==== RECORDS FOR THIS EXERCISE
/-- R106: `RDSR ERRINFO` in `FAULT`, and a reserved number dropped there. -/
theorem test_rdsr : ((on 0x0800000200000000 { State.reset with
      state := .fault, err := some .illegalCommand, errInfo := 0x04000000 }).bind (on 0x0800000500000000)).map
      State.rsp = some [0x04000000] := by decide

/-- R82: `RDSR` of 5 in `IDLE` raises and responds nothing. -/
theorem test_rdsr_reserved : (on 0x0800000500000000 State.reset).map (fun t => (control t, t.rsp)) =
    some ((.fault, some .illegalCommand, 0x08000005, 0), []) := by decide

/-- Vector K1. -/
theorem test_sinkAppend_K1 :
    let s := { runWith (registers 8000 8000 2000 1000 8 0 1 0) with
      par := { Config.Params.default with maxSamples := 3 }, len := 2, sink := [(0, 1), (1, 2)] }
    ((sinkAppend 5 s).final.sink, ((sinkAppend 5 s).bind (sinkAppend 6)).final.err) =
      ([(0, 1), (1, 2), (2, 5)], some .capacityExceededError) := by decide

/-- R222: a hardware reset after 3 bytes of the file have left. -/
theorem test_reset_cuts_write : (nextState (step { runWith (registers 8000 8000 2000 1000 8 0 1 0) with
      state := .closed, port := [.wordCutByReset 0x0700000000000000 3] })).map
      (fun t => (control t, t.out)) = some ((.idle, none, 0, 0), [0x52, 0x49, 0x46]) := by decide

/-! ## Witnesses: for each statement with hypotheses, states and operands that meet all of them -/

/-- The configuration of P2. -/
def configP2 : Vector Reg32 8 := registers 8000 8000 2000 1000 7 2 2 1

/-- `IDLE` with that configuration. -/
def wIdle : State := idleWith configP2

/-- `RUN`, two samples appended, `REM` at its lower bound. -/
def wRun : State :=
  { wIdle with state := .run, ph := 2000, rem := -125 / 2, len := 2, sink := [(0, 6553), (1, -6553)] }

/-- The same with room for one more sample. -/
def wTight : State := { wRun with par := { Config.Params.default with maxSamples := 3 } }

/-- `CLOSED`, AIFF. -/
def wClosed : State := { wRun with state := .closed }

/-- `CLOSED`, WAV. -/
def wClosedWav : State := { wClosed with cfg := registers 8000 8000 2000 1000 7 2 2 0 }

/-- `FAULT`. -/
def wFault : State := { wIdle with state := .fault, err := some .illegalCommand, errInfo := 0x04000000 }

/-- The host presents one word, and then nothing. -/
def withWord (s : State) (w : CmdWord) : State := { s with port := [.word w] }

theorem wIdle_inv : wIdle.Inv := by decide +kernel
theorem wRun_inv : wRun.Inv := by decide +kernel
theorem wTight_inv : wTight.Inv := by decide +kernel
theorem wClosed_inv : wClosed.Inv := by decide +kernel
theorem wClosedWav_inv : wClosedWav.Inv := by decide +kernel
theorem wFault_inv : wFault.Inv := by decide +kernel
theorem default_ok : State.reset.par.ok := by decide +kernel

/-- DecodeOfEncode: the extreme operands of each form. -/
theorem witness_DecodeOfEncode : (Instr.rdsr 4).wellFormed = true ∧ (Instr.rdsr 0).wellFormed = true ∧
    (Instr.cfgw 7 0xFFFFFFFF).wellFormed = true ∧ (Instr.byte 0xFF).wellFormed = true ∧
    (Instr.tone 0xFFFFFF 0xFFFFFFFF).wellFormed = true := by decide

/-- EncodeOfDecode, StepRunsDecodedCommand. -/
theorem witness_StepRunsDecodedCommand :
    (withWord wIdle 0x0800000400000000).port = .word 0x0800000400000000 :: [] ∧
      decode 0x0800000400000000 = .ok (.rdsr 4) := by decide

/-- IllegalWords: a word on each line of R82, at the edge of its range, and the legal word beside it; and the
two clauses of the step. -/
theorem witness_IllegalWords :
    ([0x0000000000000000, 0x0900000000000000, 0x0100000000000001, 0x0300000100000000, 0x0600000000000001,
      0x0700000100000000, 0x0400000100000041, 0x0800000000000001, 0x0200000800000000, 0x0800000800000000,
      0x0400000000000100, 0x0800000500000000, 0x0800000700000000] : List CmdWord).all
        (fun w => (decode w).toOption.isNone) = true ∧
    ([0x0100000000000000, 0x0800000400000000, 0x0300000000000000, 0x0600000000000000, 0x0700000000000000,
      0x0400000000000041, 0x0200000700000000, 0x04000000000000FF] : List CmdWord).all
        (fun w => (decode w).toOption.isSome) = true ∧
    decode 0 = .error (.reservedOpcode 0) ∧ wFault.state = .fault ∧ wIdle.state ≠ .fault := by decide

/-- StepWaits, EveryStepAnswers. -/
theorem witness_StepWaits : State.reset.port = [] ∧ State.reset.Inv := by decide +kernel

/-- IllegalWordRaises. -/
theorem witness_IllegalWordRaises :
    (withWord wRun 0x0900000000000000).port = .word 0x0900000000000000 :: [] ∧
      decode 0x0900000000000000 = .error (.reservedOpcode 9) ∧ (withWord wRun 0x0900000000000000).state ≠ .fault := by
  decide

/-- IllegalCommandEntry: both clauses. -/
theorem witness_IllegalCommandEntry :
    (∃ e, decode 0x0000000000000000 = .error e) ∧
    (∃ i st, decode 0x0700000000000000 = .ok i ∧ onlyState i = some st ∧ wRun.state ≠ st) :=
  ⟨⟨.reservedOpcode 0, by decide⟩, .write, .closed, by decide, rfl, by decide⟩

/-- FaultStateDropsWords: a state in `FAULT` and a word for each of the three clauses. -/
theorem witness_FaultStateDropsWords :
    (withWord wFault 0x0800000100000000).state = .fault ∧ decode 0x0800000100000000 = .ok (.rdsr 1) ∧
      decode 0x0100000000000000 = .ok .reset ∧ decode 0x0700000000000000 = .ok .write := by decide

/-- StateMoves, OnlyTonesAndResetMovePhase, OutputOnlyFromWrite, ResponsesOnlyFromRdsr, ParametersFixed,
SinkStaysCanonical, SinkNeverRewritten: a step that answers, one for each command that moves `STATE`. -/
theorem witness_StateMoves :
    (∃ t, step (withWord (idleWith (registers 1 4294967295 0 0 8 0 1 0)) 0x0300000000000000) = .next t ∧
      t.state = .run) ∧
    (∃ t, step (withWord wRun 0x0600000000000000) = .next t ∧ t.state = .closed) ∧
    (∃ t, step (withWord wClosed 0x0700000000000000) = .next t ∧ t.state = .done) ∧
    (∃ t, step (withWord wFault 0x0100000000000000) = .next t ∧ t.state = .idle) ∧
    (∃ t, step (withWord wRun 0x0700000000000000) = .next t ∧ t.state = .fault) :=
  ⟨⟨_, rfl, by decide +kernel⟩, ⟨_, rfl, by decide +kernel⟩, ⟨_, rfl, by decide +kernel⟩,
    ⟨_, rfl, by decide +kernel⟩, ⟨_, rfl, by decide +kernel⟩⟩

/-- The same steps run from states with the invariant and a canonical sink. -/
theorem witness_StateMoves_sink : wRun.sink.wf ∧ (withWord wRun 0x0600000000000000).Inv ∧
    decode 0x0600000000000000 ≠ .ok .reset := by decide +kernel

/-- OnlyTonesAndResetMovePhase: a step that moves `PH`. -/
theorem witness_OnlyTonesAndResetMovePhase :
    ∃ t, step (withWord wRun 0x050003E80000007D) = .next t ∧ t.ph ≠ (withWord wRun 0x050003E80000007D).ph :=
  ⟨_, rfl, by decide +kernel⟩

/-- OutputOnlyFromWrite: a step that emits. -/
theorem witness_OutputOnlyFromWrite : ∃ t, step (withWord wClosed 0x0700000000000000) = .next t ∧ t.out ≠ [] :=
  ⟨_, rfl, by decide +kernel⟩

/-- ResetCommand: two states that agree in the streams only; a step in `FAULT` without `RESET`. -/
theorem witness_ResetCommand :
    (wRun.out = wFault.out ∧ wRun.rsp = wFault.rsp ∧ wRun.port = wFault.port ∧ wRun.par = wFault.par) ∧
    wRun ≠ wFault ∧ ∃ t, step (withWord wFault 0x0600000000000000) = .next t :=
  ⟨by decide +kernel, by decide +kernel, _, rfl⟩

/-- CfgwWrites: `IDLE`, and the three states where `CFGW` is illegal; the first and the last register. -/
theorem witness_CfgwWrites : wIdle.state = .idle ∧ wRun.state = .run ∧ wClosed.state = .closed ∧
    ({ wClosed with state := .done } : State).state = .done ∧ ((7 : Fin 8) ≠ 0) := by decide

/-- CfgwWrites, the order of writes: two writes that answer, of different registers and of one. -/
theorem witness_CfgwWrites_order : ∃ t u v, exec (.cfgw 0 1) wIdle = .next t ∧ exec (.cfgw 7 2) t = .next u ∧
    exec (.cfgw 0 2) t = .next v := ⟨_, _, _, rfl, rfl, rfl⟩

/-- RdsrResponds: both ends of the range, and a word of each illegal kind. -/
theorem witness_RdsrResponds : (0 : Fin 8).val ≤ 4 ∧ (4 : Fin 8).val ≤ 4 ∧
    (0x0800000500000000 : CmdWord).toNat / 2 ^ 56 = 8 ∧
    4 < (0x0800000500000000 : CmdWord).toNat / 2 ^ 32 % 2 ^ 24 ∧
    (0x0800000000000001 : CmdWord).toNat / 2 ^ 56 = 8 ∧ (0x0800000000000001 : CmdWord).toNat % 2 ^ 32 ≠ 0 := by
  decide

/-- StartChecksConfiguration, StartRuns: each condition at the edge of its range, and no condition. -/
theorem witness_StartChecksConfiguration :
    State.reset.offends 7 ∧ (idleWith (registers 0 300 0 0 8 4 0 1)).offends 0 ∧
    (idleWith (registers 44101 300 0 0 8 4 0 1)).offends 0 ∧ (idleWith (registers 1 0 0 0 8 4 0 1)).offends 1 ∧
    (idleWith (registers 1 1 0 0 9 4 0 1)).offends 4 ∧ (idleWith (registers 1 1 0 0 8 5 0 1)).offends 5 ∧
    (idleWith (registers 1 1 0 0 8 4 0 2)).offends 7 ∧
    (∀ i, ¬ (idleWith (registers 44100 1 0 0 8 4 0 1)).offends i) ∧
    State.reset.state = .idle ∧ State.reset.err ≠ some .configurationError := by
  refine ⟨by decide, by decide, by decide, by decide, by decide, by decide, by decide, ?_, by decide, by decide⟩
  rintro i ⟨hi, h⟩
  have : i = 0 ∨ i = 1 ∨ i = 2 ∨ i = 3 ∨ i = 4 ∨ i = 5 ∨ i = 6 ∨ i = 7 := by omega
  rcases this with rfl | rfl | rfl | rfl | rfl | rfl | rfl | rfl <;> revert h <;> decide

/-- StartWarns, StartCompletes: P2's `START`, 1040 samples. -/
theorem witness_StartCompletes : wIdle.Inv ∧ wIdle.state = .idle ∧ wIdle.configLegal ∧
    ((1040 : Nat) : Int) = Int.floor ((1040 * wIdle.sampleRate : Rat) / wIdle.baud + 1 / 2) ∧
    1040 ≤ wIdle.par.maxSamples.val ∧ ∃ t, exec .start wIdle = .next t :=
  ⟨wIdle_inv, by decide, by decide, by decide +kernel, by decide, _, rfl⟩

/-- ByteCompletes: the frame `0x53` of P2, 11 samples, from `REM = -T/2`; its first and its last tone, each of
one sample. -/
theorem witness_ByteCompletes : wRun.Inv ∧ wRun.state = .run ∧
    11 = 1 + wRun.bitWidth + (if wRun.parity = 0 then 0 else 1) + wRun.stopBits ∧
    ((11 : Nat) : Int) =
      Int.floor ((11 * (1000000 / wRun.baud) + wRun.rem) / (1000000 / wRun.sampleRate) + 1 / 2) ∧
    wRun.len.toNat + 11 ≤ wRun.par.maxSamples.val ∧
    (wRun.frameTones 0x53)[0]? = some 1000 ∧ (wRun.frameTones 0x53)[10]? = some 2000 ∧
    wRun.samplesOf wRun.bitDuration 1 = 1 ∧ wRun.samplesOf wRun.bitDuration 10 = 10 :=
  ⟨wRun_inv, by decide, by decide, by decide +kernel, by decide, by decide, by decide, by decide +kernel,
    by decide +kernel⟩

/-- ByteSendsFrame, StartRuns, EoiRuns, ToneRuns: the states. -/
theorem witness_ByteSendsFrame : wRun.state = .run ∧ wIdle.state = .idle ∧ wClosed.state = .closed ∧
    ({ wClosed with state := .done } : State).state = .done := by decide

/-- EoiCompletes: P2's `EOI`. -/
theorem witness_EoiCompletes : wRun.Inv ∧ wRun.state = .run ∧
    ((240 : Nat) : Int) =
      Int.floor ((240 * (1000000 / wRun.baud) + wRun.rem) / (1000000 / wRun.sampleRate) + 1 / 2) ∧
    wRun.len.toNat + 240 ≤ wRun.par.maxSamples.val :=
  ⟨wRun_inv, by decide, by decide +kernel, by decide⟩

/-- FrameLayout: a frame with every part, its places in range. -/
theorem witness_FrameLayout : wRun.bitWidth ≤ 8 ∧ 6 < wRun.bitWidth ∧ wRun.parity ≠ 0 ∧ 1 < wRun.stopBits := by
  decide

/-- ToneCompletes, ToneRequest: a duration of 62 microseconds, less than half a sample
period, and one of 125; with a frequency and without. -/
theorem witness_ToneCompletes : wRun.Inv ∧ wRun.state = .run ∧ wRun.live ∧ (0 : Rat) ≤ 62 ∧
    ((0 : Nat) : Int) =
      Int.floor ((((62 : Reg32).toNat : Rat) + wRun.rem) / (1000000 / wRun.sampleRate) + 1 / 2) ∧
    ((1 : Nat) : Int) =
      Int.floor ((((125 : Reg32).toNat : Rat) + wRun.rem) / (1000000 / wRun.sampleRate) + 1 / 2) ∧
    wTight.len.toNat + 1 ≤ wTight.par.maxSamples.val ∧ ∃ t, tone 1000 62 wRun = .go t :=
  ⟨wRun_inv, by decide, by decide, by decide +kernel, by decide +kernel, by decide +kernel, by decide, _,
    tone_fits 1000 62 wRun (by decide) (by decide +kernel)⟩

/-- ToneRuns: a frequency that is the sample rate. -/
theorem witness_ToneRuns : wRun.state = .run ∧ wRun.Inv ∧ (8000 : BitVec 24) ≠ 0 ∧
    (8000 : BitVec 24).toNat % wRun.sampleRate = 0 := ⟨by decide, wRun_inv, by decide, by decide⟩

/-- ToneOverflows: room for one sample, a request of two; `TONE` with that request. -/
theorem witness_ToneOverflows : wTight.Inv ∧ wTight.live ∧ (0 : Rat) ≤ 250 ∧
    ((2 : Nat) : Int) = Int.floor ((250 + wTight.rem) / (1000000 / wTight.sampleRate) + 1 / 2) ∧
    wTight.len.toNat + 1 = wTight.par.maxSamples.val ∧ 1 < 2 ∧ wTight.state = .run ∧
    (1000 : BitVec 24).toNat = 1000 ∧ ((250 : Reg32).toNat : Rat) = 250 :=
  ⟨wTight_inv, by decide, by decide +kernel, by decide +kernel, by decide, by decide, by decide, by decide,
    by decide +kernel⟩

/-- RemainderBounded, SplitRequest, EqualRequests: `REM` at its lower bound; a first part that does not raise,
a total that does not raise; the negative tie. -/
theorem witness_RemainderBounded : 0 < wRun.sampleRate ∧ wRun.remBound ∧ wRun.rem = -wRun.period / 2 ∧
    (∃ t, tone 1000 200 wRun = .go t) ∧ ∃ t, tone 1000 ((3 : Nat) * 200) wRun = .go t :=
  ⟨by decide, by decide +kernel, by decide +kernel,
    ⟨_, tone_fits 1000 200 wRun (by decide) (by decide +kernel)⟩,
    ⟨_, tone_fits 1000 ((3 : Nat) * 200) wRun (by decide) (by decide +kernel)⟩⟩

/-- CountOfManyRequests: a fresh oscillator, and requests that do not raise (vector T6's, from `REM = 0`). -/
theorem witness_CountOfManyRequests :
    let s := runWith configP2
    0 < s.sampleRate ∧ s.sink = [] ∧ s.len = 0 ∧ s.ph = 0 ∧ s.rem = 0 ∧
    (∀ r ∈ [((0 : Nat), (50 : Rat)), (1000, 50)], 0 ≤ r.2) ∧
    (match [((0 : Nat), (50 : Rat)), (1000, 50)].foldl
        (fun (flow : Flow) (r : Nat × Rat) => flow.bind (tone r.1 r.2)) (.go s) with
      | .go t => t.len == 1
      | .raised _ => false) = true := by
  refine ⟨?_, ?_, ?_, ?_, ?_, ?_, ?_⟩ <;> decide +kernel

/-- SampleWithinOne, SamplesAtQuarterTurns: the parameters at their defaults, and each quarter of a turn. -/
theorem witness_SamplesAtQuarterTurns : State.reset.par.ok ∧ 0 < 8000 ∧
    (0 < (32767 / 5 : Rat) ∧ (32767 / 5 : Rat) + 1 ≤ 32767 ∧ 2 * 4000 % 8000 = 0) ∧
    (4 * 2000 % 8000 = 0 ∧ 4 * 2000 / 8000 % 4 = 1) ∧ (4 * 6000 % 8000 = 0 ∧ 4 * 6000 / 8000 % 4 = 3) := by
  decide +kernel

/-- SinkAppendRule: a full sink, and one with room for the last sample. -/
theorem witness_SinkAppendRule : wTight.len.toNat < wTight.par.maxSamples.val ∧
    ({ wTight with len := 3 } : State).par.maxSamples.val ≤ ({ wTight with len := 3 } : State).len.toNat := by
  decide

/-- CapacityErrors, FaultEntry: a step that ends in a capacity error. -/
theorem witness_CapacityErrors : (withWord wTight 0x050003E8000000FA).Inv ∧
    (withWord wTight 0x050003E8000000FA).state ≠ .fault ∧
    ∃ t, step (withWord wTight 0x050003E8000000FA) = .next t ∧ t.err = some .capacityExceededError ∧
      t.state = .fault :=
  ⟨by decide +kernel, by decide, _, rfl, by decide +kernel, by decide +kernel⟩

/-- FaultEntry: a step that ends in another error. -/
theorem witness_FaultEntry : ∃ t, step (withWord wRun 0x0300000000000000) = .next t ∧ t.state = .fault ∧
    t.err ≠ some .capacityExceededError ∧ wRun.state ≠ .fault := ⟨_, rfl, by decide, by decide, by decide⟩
========
PROBLEM REQUIREMENTS: Return, please, the lines of the data from the first through the line containing "responds nothing. -/", both kept, exactly as they stand and nothing more.

RESPONSE BELOW:
/-- R106: `RDSR ERRINFO` in `FAULT`, and a reserved number dropped there. -/
theorem test_rdsr : ((on 0x0800000200000000 { State.reset with
      state := .fault, err := some .illegalCommand, errInfo := 0x04000000 }).bind (on 0x0800000500000000)).map
      State.rsp = some [0x04000000] := by decide

/-- R82: `RDSR` of 5 in `IDLE` raises and responds nothing. -/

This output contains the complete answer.